Collected data
● ● ●
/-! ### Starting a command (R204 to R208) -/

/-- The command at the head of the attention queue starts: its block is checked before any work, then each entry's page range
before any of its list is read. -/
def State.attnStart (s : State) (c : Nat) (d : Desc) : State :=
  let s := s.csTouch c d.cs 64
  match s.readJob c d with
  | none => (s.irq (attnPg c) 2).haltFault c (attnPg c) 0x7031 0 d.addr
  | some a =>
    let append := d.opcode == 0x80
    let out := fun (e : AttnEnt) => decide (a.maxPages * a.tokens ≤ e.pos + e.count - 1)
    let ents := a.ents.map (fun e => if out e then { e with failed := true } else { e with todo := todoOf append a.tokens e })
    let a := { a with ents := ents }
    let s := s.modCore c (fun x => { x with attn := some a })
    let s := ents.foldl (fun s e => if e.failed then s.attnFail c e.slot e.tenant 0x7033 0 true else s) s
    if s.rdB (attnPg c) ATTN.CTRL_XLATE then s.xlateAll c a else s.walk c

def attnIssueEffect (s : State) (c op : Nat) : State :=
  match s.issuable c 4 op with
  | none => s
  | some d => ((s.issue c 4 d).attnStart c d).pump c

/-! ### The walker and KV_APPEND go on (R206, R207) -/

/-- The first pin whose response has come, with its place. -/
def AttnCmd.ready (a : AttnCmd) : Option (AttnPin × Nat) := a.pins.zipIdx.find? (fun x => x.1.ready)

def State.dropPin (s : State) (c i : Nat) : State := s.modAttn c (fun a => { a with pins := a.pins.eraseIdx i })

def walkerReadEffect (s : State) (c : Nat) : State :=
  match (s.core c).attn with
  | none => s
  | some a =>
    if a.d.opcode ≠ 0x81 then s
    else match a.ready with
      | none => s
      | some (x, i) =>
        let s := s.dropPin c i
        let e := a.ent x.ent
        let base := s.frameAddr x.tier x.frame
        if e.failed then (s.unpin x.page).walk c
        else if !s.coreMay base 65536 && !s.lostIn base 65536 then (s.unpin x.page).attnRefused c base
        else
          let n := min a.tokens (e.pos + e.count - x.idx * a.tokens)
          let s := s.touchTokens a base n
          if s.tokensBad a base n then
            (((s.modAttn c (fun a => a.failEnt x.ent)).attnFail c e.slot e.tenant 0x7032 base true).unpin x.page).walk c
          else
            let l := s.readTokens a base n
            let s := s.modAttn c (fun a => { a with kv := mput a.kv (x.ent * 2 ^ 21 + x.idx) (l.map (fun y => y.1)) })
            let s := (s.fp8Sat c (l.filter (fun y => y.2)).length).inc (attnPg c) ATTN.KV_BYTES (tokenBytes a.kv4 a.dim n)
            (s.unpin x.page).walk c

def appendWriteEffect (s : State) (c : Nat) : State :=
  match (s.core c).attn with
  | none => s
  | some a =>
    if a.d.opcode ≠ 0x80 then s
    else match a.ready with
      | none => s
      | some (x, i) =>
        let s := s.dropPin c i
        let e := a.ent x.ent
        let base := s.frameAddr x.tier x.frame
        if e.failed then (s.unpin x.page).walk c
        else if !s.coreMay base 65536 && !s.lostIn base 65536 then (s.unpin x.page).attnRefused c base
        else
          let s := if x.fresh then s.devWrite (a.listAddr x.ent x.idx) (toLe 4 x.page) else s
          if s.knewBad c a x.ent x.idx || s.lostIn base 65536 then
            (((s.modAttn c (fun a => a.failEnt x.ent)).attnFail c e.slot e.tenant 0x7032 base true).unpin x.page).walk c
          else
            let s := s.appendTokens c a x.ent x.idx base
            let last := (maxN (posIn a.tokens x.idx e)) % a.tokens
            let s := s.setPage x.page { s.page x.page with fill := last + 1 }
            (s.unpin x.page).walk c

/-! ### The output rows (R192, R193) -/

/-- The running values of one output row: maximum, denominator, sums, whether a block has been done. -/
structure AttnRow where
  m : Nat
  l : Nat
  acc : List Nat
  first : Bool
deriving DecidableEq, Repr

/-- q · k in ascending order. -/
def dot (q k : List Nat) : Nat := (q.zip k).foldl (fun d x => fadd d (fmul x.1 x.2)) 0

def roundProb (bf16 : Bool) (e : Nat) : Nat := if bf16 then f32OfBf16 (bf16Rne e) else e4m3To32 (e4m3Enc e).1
● ● ●
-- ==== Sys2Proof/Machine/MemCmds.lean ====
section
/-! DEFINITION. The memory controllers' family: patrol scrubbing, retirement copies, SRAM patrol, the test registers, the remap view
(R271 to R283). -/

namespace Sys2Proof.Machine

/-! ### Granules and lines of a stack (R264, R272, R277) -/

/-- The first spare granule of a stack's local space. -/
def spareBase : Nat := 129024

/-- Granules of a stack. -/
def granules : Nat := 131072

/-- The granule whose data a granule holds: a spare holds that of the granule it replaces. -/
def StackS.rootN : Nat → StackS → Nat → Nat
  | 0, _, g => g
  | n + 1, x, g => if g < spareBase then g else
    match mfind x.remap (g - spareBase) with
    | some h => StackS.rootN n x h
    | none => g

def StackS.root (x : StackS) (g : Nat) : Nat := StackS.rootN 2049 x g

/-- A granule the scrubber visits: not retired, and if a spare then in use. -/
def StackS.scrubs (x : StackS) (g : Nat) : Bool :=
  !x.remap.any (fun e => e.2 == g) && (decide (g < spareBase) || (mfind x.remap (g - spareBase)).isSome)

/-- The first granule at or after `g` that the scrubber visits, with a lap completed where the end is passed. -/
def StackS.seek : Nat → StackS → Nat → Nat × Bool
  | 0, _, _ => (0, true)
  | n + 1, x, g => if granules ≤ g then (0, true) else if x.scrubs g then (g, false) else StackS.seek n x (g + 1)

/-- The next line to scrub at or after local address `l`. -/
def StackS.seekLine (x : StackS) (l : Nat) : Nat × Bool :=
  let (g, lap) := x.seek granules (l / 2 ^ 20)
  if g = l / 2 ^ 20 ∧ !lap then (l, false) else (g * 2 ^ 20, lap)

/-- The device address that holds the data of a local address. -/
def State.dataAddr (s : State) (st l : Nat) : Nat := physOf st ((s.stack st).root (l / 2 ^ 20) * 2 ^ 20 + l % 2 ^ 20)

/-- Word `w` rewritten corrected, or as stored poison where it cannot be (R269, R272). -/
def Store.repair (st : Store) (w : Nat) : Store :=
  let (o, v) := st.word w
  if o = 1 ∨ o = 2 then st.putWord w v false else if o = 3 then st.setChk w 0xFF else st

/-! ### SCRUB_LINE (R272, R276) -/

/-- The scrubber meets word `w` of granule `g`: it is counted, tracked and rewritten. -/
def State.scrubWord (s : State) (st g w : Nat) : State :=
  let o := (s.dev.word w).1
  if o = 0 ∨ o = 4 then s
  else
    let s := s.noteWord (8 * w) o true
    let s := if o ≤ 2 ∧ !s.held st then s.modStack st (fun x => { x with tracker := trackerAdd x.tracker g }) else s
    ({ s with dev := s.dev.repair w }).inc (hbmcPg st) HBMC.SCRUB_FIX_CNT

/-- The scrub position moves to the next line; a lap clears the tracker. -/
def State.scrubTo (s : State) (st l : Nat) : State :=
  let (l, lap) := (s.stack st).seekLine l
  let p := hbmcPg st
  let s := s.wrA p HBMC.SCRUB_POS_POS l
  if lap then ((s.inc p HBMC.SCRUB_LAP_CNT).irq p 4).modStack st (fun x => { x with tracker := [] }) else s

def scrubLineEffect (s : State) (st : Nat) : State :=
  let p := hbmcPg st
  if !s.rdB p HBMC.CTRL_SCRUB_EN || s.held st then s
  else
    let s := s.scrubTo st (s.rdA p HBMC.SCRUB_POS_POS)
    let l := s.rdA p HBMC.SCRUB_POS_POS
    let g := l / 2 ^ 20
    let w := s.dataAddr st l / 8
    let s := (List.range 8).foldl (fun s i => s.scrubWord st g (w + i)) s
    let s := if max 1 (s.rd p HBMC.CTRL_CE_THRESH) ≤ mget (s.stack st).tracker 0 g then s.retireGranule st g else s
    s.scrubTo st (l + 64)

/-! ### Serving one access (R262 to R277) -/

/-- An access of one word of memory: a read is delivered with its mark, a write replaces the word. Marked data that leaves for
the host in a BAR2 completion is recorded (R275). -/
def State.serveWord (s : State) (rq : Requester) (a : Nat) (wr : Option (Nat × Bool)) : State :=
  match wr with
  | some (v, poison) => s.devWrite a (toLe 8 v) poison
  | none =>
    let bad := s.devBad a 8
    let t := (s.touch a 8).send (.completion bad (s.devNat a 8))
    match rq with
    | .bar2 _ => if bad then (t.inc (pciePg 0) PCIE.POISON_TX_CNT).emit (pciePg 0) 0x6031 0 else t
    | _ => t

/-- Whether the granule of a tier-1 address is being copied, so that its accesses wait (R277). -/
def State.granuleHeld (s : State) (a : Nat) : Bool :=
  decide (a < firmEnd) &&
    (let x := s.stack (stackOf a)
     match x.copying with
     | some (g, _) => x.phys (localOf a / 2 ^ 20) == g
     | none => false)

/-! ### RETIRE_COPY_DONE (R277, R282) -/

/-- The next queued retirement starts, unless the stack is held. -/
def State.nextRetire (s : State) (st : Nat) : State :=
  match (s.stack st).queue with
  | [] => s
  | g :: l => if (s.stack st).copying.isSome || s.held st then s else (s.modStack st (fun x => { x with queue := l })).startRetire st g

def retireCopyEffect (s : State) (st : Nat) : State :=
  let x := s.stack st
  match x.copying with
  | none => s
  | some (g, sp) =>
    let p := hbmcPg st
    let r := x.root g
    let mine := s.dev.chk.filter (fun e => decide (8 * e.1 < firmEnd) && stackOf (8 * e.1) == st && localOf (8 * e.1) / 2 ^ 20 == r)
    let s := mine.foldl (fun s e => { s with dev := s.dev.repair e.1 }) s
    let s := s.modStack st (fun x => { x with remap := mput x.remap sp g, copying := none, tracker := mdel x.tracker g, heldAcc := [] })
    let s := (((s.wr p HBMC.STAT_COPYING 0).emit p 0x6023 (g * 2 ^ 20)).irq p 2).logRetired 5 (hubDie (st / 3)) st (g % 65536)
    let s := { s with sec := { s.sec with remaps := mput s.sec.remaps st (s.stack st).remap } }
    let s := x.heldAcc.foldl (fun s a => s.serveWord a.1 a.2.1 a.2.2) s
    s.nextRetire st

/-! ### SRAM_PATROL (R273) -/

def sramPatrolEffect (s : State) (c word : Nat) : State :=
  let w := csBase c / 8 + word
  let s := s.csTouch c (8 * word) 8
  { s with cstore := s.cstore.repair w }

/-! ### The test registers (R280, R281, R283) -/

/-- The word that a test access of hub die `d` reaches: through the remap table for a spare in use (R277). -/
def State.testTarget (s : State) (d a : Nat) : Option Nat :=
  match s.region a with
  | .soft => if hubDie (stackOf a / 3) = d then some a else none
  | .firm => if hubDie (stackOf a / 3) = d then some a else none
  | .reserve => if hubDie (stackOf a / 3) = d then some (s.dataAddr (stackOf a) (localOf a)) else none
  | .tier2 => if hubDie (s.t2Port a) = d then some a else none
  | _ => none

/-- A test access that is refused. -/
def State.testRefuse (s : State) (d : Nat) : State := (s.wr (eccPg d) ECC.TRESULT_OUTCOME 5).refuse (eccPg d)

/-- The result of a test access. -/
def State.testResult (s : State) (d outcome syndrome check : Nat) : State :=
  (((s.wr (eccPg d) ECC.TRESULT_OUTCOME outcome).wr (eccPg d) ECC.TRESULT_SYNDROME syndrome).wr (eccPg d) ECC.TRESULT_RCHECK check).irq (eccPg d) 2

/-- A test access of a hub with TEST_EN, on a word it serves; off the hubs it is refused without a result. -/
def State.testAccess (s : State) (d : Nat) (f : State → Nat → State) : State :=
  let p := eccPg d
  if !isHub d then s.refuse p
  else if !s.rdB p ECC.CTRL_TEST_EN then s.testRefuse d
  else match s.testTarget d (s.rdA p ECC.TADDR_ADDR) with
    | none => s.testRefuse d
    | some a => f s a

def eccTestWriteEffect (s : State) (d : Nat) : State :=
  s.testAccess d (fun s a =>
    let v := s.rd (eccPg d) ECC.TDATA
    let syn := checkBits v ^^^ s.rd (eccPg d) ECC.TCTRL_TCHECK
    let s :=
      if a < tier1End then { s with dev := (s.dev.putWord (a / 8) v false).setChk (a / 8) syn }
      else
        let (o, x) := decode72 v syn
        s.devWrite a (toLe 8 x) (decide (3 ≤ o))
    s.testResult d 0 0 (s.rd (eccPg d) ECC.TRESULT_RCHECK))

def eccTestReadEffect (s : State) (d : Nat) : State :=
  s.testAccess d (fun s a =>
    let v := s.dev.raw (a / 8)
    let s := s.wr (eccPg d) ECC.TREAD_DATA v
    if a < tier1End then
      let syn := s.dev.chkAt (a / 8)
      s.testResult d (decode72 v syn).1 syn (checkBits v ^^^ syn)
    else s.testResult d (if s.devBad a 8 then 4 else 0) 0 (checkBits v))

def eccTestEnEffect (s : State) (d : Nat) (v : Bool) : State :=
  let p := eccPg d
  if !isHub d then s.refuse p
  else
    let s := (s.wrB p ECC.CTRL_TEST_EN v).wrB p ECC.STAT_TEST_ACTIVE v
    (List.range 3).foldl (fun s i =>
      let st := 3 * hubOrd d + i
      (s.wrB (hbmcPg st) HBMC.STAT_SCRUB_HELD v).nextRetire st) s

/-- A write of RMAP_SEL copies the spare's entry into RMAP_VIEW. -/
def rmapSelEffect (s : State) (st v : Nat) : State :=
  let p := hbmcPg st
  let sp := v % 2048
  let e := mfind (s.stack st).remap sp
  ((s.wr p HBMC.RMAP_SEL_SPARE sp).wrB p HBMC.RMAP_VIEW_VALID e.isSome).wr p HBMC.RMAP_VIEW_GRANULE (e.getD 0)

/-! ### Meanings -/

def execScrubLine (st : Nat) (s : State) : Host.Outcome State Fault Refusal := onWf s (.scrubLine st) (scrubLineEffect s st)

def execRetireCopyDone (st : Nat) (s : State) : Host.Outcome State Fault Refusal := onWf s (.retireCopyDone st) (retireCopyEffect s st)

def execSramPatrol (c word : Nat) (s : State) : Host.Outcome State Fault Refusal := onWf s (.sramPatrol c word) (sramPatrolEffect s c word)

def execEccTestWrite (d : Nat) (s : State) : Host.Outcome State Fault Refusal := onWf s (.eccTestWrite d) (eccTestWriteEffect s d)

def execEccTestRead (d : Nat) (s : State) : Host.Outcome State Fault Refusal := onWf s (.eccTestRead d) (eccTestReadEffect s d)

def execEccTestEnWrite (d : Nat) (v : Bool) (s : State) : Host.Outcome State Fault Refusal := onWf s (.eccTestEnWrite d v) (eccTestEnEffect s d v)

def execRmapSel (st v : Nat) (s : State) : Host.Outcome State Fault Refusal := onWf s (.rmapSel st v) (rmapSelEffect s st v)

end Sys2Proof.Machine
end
● ● ●
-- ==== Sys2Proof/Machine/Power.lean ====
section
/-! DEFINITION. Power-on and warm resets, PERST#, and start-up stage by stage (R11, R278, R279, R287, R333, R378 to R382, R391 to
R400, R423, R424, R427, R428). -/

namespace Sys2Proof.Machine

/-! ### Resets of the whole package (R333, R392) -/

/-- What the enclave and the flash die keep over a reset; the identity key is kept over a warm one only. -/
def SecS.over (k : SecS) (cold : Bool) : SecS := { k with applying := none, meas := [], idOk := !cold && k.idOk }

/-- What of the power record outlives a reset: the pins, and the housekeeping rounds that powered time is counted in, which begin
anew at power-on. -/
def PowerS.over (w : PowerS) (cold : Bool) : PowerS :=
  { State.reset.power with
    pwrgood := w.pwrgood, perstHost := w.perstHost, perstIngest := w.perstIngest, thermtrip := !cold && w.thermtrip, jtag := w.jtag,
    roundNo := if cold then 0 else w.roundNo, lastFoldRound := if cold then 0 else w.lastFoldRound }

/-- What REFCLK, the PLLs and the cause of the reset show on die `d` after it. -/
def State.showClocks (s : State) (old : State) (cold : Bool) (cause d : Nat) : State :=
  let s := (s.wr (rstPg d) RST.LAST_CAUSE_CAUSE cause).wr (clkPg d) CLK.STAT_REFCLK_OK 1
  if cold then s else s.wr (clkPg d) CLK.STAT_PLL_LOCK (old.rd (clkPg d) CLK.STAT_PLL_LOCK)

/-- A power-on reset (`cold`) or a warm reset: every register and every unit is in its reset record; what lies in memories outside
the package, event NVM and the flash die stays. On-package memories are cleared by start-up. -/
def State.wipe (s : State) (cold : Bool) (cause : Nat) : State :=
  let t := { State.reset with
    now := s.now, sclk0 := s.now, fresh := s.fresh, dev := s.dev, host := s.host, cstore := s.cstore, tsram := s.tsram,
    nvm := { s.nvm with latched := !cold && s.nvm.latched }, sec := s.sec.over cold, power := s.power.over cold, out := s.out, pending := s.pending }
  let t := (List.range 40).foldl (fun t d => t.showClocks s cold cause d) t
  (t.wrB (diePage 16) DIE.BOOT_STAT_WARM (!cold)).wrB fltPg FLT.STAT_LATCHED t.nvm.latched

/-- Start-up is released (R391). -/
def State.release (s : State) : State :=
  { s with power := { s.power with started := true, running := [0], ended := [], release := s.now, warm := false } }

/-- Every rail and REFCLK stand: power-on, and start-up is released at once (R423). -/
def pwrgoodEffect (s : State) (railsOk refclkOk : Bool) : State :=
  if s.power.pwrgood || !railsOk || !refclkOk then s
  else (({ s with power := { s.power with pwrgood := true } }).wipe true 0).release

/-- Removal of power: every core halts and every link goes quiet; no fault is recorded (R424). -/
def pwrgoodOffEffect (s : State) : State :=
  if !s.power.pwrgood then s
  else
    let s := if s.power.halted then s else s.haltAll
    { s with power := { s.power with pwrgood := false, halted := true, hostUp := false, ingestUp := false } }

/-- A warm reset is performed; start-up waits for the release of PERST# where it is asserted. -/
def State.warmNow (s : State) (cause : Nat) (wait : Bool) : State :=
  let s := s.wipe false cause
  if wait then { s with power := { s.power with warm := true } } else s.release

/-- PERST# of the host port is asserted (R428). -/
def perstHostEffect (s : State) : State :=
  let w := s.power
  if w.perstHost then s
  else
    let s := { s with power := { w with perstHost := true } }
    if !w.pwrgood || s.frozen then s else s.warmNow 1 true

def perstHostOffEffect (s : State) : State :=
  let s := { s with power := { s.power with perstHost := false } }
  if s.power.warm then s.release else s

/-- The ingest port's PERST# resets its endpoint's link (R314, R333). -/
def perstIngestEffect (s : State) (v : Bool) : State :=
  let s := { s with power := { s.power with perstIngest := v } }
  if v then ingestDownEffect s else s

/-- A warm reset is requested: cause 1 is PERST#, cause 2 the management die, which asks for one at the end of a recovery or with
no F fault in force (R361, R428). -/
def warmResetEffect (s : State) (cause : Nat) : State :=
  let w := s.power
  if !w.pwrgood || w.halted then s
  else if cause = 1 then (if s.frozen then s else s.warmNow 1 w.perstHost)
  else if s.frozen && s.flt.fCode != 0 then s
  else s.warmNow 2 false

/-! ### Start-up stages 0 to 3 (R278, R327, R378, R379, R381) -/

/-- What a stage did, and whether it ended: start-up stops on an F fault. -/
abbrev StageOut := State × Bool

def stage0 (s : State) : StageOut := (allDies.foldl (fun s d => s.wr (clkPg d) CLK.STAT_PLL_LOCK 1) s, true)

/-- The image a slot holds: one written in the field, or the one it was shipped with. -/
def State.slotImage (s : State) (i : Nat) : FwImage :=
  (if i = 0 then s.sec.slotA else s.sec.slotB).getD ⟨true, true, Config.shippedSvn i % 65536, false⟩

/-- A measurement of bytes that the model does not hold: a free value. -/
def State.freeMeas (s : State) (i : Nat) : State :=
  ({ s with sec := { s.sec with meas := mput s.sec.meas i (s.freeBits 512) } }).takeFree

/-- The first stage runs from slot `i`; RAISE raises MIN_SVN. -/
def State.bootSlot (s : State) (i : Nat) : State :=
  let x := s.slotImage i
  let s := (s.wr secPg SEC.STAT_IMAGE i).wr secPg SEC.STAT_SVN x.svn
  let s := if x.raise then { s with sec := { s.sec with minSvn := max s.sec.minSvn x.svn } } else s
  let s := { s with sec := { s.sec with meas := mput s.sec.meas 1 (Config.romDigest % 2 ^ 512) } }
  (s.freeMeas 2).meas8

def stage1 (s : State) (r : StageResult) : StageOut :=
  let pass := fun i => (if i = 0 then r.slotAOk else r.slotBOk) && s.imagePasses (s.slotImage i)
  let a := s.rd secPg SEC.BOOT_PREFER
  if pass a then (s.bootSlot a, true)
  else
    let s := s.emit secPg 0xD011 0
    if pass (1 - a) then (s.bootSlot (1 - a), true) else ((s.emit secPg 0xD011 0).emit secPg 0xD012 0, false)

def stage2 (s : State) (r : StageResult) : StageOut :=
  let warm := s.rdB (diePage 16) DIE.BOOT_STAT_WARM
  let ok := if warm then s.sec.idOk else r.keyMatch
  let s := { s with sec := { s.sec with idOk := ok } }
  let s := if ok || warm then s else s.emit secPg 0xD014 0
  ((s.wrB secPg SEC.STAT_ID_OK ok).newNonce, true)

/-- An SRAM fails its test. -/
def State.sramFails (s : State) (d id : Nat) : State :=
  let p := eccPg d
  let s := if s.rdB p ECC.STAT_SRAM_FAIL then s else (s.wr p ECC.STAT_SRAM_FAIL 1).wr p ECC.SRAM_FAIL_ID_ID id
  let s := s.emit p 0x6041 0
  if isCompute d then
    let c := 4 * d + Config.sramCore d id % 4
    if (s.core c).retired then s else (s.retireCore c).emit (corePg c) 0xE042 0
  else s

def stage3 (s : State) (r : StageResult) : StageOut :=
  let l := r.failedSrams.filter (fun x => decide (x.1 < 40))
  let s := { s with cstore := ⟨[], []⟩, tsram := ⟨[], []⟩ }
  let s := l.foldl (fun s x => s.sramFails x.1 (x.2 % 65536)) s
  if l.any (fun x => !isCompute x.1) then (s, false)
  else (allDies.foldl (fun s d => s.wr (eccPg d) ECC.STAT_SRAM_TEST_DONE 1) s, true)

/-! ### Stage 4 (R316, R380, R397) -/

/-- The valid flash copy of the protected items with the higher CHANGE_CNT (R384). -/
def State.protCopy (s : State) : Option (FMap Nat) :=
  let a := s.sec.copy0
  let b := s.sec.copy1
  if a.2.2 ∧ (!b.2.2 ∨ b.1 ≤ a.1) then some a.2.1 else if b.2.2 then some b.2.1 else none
● ● ●
## What to work on
The reply must be a number and nothing more: the count of lines above that contain the word "flash".

## Reply to the exercise
3